-- ==== Sys2Proof/Machine/Rings.lean ====
section
/-! DEFINITION. The rings in host memory (R401, R402, R408): their indices, errors, and the head of a host receive queue. -/

namespace Sys2Proof.Machine

/-! ## Events of the DMA block (R416, R417) -/

/-- Raise an event of the DMA block when its flag rises; interrupt source 28 fires with it. -/
def State.dmaSignal (s : State) (bit code unit : Nat) (detail : List Byte) : State :=
  if s.bit DMA.INT bit || !s.bit DMA.INT_EN bit then s.setBit DMA.INT bit true
  else (s.signal DMA.INT DMA.INT_EN bit code 2 unit detail).fire 28

/-- ERR_ADDR and ERR_INFO record a failure, and event 0x0160 is raised (R395, R402, R403): `unit` as UNIT of the event, `addr` the address. -/
def State.dmaError (s : State) (unit cause addr : Nat) : State :=
  let s := ((s.set DMA.ERR_ADDR_LO addr).set DMA.ERR_ADDR_HI (addr / 2 ^ 32)).set DMA.ERR_UNIT unit
  (s.set DMA.ERR_CAUSE cause).dmaSignal DMA.INT_DMA_ERR 0x0160 unit ([BitVec.ofNat 8 cause, 0, 0, 0] ++ le 4 addr)

/-! ## Rings -/

/-- SIZE of ring i (R402, R419). -/
def State.ringCap (s : State) (i : Nat) : Nat := 2 ^ clampNat 4 12 (s.get (DMA.RING_SIZE_LOG2 i))

/-- Entries ring i holds: (PI − CI) mod SIZE. -/
def State.ringHeld (s : State) (i : Nat) : Nat :=
  let n := s.ringCap i
  (s.get (DMA.RING_PI i) % n + n - s.get (DMA.RING_CI i) % n) % n

/-- Entries that ring i has room for. -/
def State.ringRoom (s : State) (i : Nat) : Nat := s.ringCap i - 1 - s.ringHeld i

/-- Ring i is in RUN and the host side is there. -/
def State.ringRuns (s : State) (i : Nat) : Bool := s.get (DMA.RING_STATE i) == 1 && !s.on DMA.STATUS_HOST_LOST

/-- BASE of ring i. -/
def State.ringBase (s : State) (i : Nat) : Nat := s.get (DMA.RING_BASE_HI i) * 2 ^ 32 + s.eff (DMA.RING_BASE_LO i) * 2 ^ 12

/-- Bytes of an entry of ring i (R401). -/
def ringEntry (i : Nat) : Nat := if (16 ≤ i ∧ i < 32) ∨ (56 ≤ i ∧ i < 60) then 8 else 16

/-- The device writes bytes to host memory: the last for each purpose are kept. -/
def State.hostWrite (s : State) (key : Nat) (addrs : List Nat) (b : List Byte) : State :=
  { s with dma := { s.dma with wrote := s.dma.wrote.filter (fun x => x.purpose != key) ++ [⟨key, addrs, b⟩] } }

/-- The device reads host memory for ring or set `unit`: the last read of each is kept. -/
def State.hostRead (s : State) (unit addr len : Nat) : State :=
  { s with dma := { s.dma with asked := s.dma.asked.filter (fun x => x.1 != unit) ++ [(unit, addr, len)] } }

/-- A 64-bit address from its two fields, the low one holding the bits from `sh` up. -/
def State.addr64 (s : State) (lo hi : Fld) (sh : Nat) : Nat := s.get hi * 2 ^ 32 + s.eff lo * 2 ^ sh

/-- The device writes its own index of ring i back (R402). -/
def State.ringBack (s : State) (i v : Nat) : State :=
  if s.on (DMA.RING_WB_EN i) then s.hostWrite (512 + i) [s.addr64 (DMA.RING_WB_LO i) (DMA.RING_WB_HI i) 2] (le 4 v) else s

/-- The device has consumed n entries of ring i. -/
def State.ringTake (s : State) (i n : Nat) : State :=
  let v := (s.get (DMA.RING_CI i) + n) % s.ringCap i
  s.set (DMA.RING_CI i) v

/-- The device has produced n entries in ring i, the last of them `b`. -/
def State.ringPut (s : State) (i n : Nat) (b : List Byte) : State :=
  let v := (s.get (DMA.RING_PI i) + n) % s.ringCap i
  (s.hostWrite i [s.ringBase i + ringEntry i * s.get (DMA.RING_PI i)] b).set (DMA.RING_PI i) v

/-- Ring i enters ERROR (R395, R402). -/
def State.ringError (s : State) (i cause addr : Nat) : State :=
  ((s.set (DMA.RING_STATE i) 2).set (DMA.RING_ERR_CAUSE i) cause).dmaError i cause addr

/-- A host ring is enabled for port p (R133, R408): RXB p and RXC p are in RUN. -/
def State.hostRing (s : State) (p : Nat) : Bool :=
  s.get (DMA.RING_STATE (56 + p)) == 1 && s.get (DMA.RING_STATE (60 + p)) == 1

/-- BUF_SIZE of buffer ring i: a multiple of 64 from 256 to 65,536, values outside acting as the nearer limit (DEDUCED, assumption 37). -/
def State.bufSize (s : State) (i : Nat) : Nat := clampNat 256 65536 (s.get (DMA.RING_BUF_SIZE i) / 64 * 64)

/-- Buffers an item of n bytes needs from buffer ring i (R406). -/
def State.buffersFor (s : State) (i n : Nat) : Nat := (n + s.bufSize i - 1) / s.bufSize i

/-- The item at the head of HOST_RX p, with the queue behind it. -/
def State.headItem (s : State) (p : Nat) : Option QItem :=
  match (s.queue (7 + p)).ready with
  | ⟨.head it, _⟩ :: _ => some it
  | _ => none

/-- An item of n bytes can never be claimed from rings b and c (R408). -/
def State.noFit (s : State) (b c n : Nat) : Bool :=
  let k := s.buffersFor b n
  decide (s.ringCap b - 1 < k ∨ s.ringCap c - 1 < k)

/-- An item of n bytes can be claimed from buffer ring b and completion ring c (R406). -/
def State.claimable (s : State) (b c n : Nat) : Bool :=
  s.ringRuns b && s.ringRuns c && decide (s.buffersFor b n ≤ s.ringHeld b ∧ s.buffersFor b n ≤ s.ringRoom c)

/-- Items at the head of HOST_RX p that can never be claimed are removed (R408); at most `n`. -/
def State.dropNoFit (p : Nat) : Nat → State → State
  | 0, s => s
  | n + 1, s =>
    match s.headItem p with
    | some it =>
      if s.noFit (56 + p) (60 + p) it.body.length then
        State.dropNoFit p n (((s.takeItem (7 + p)).2.count (DMA.RX_NO_FIT p)).setOn (DMA.RING_NO_FIT (56 + p)) true)
      else s
    | none => s

/-- STARVED of port p follows the head of HOST_RX p (R408); each rise raises event 0x0161. -/
def State.hostHead (s : State) (p : Nat) : State :=
  if s.hostRing p then
    let s := State.dropNoFit p (s.queue (7 + p)).ready.length s
    let was := s.on (DMA.RING_STARVED (56 + p))
    match s.headItem p with
    | some it =>
      let now := !s.claimable (56 + p) (60 + p) it.body.length
      let s := s.setOn (DMA.RING_STARVED (56 + p)) now
      if now && !was then
        s.dmaSignal DMA.INT_RING_STARVED 0x0161 p (le 4 it.body.length ++ le 4 (s.ringHeld (56 + p)))
      else s
    | none => s.setOn (DMA.RING_STARVED (56 + p)) false
  else s.setOn (DMA.RING_STARVED (56 + p)) false

/-- The gap markers of an item queue reach the event queue as they are discarded (R42). -/
def State.gapsOf (s : State) (i : Nat) (q : Queue) : State :=
  q.ready.foldl (fun s e => match e.cell with
    | .gap c f => s.gapEvent i c f
    | _ => s) s

/-- Items already held in HOST_RX p are discarded and counted in RX_HOST_DROP, as a ring of port p leaves RUN (R408). -/
def State.flushHost (s : State) (p : Nat) : State :=
  let q := s.queue (7 + p)
  let n := (q.ready.filter (fun e => match e.cell with
    | .head _ => true
    | _ => false)).length
  let s := (s.updQueue (7 + p) { q with ready := [], popped := [], mark := none }).gapsOf (7 + p) q
  (if n = 0 then s else s.statBy p Stat.RX_HOST_DROP n).hostHead p

end Sys2Proof.Machine
end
* * * * *
| EXERCISE REQUIREMENTS |
Your reply should consist of the records, copied exactly.

| RESULT FOR THIS EXERCISE |
-- ==== Sys2Proof/Machine/Rings.lean ====
section
/-! DEFINITION. The rings in host memory (R401, R402, R408): their indices, errors, and the head of a host receive queue. -/

namespace Sys2Proof.Machine

/-! ## Events of the DMA block (R416, R417) -/

/-- Raise an event of the DMA block when its flag rises; interrupt source 28 fires with it. -/
def State.dmaSignal (s : State) (bit code unit : Nat) (detail : List Byte) : State :=
  if s.bit DMA.INT bit || !s.bit DMA.INT_EN bit then s.setBit DMA.INT bit true
  else (s.signal DMA.INT DMA.INT_EN bit code 2 unit detail).fire 28

/-- ERR_ADDR and ERR_INFO record a failure, and event 0x0160 is raised (R395, R402, R403): `unit` as UNIT of the event, `addr` the address. -/
def State.dmaError (s : State) (unit cause addr : Nat) : State :=
  let s := ((s.set DMA.ERR_ADDR_LO addr).set DMA.ERR_ADDR_HI (addr / 2 ^ 32)).set DMA.ERR_UNIT unit
  (s.set DMA.ERR_CAUSE cause).dmaSignal DMA.INT_DMA_ERR 0x0160 unit ([BitVec.ofNat 8 cause, 0, 0, 0] ++ le 4 addr)

/-! ## Rings -/

/-- SIZE of ring i (R402, R419). -/
def State.ringCap (s : State) (i : Nat) : Nat := 2 ^ clampNat 4 12 (s.get (DMA.RING_SIZE_LOG2 i))

/-- Entries ring i holds: (PI − CI) mod SIZE. -/
def State.ringHeld (s : State) (i : Nat) : Nat :=
  let n := s.ringCap i
  (s.get (DMA.RING_PI i) % n + n - s.get (DMA.RING_CI i) % n) % n

/-- Entries that ring i has room for. -/
def State.ringRoom (s : State) (i : Nat) : Nat := s.ringCap i - 1 - s.ringHeld i

/-- Ring i is in RUN and the host side is there. -/
def State.ringRuns (s : State) (i : Nat) : Bool := s.get (DMA.RING_STATE i) == 1 && !s.on DMA.STATUS_HOST_LOST

/-- BASE of ring i. -/
def State.ringBase (s : State) (i : Nat) : Nat := s.get (DMA.RING_BASE_HI i) * 2 ^ 32 + s.eff (DMA.RING_BASE_LO i) * 2 ^ 12

/-- Bytes of an entry of ring i (R401). -/
def ringEntry (i : Nat) : Nat := if (16 ≤ i ∧ i < 32) ∨ (56 ≤ i ∧ i < 60) then 8 else 16

/-- The device writes bytes to host memory: the last for each purpose are kept. -/
def State.hostWrite (s : State) (key : Nat) (addrs : List Nat) (b : List Byte) : State :=
  { s with dma := { s.dma with wrote := s.dma.wrote.filter (fun x => x.purpose != key) ++ [⟨key, addrs, b⟩] } }

/-- The device reads host memory for ring or set `unit`: the last read of each is kept. -/
def State.hostRead (s : State) (unit addr len : Nat) : State :=
  { s with dma := { s.dma with asked := s.dma.asked.filter (fun x => x.1 != unit) ++ [(unit, addr, len)] } }

/-- A 64-bit address from its two fields, the low one holding the bits from `sh` up. -/
def State.addr64 (s : State) (lo hi : Fld) (sh : Nat) : Nat := s.get hi * 2 ^ 32 + s.eff lo * 2 ^ sh

/-- The device writes its own index of ring i back (R402). -/
def State.ringBack (s : State) (i v : Nat) : State :=
  if s.on (DMA.RING_WB_EN i) then s.hostWrite (512 + i) [s.addr64 (DMA.RING_WB_LO i) (DMA.RING_WB_HI i) 2] (le 4 v) else s

/-- The device has consumed n entries of ring i. -/
def State.ringTake (s : State) (i n : Nat) : State :=
  let v := (s.get (DMA.RING_CI i) + n) % s.ringCap i
  s.set (DMA.RING_CI i) v

/-- The device has produced n entries in ring i, the last of them `b`. -/
def State.ringPut (s : State) (i n : Nat) (b : List Byte) : State :=
  let v := (s.get (DMA.RING_PI i) + n) % s.ringCap i
  (s.hostWrite i [s.ringBase i + ringEntry i * s.get (DMA.RING_PI i)] b).set (DMA.RING_PI i) v

/-- Ring i enters ERROR (R395, R402). -/
def State.ringError (s : State) (i cause addr : Nat) : State :=
  ((s.set (DMA.RING_STATE i) 2).set (DMA.RING_ERR_CAUSE i) cause).dmaError i cause addr

/-- A host ring is enabled for port p (R133, R408): RXB p and RXC p are in RUN. -/
def State.hostRing (s : State) (p : Nat) : Bool :=
  s.get (DMA.RING_STATE (56 + p)) == 1 && s.get (DMA.RING_STATE (60 + p)) == 1

/-- BUF_SIZE of buffer ring i: a multiple of 64 from 256 to 65,536, values outside acting as the nearer limit (DEDUCED, assumption 37). -/
def State.bufSize (s : State) (i : Nat) : Nat := clampNat 256 65536 (s.get (DMA.RING_BUF_SIZE i) / 64 * 64)

/-- Buffers an item of n bytes needs from buffer ring i (R406). -/
def State.buffersFor (s : State) (i n : Nat) : Nat := (n + s.bufSize i - 1) / s.bufSize i

/-- The item at the head of HOST_RX p, with the queue behind it. -/
def State.headItem (s : State) (p : Nat) : Option QItem :=
  match (s.queue (7 + p)).ready with
  | ⟨.head it, _⟩ :: _ => some it
  | _ => none

/-- An item of n bytes can never be claimed from rings b and c (R408). -/
def State.noFit (s : State) (b c n : Nat) : Bool :=
  let k := s.buffersFor b n
  decide (s.ringCap b - 1 < k ∨ s.ringCap c - 1 < k)

/-- An item of n bytes can be claimed from buffer ring b and completion ring c (R406). -/
def State.claimable (s : State) (b c n : Nat) : Bool :=
  s.ringRuns b && s.ringRuns c && decide (s.buffersFor b n ≤ s.ringHeld b ∧ s.buffersFor b n ≤ s.ringRoom c)

/-- Items at the head of HOST_RX p that can never be claimed are removed (R408); at most `n`. -/
def State.dropNoFit (p : Nat) : Nat → State → State
  | 0, s => s
  | n + 1, s =>
    match s.headItem p with
    | some it =>
      if s.noFit (56 + p) (60 + p) it.body.length then
        State.dropNoFit p n (((s.takeItem (7 + p)).2.count (DMA.RX_NO_FIT p)).setOn (DMA.RING_NO_FIT (56 + p)) true)
      else s
    | none => s

/-- STARVED of port p follows the head of HOST_RX p (R408); each rise raises event 0x0161. -/
def State.hostHead (s : State) (p : Nat) : State :=
  if s.hostRing p then
    let s := State.dropNoFit p (s.queue (7 + p)).ready.length s
    let was := s.on (DMA.RING_STARVED (56 + p))
    match s.headItem p with
    | some it =>
      let now := !s.claimable (56 + p) (60 + p) it.body.length
      let s := s.setOn (DMA.RING_STARVED (56 + p)) now
      if now && !was then
        s.dmaSignal DMA.INT_RING_STARVED 0x0161 p (le 4 it.body.length ++ le 4 (s.ringHeld (56 + p)))
      else s
    | none => s.setOn (DMA.RING_STARVED (56 + p)) false
  else s.setOn (DMA.RING_STARVED (56 + p)) false

/-- The gap markers of an item queue reach the event queue as they are discarded (R42). -/
def State.gapsOf (s : State) (i : Nat) (q : Queue) : State :=
  q.ready.foldl (fun s e => match e.cell with
    | .gap c f => s.gapEvent i c f
    | _ => s) s

/-- Items already held in HOST_RX p are discarded and counted in RX_HOST_DROP, as a ring of port p leaves RUN (R408). -/
def State.flushHost (s : State) (p : Nat) : State :=
  let q := s.queue (7 + p)
  let n := (q.ready.filter (fun e => match e.cell with
    | .head _ => true
    | _ => false)).length
  let s := (s.updQueue (7 + p) { q with ready := [], popped := [], mark := none }).gapsOf (7 + p) q
  (if n = 0 then s else s.statBy p Stat.RX_HOST_DROP n).hostHead p

end Sys2Proof.Machine
end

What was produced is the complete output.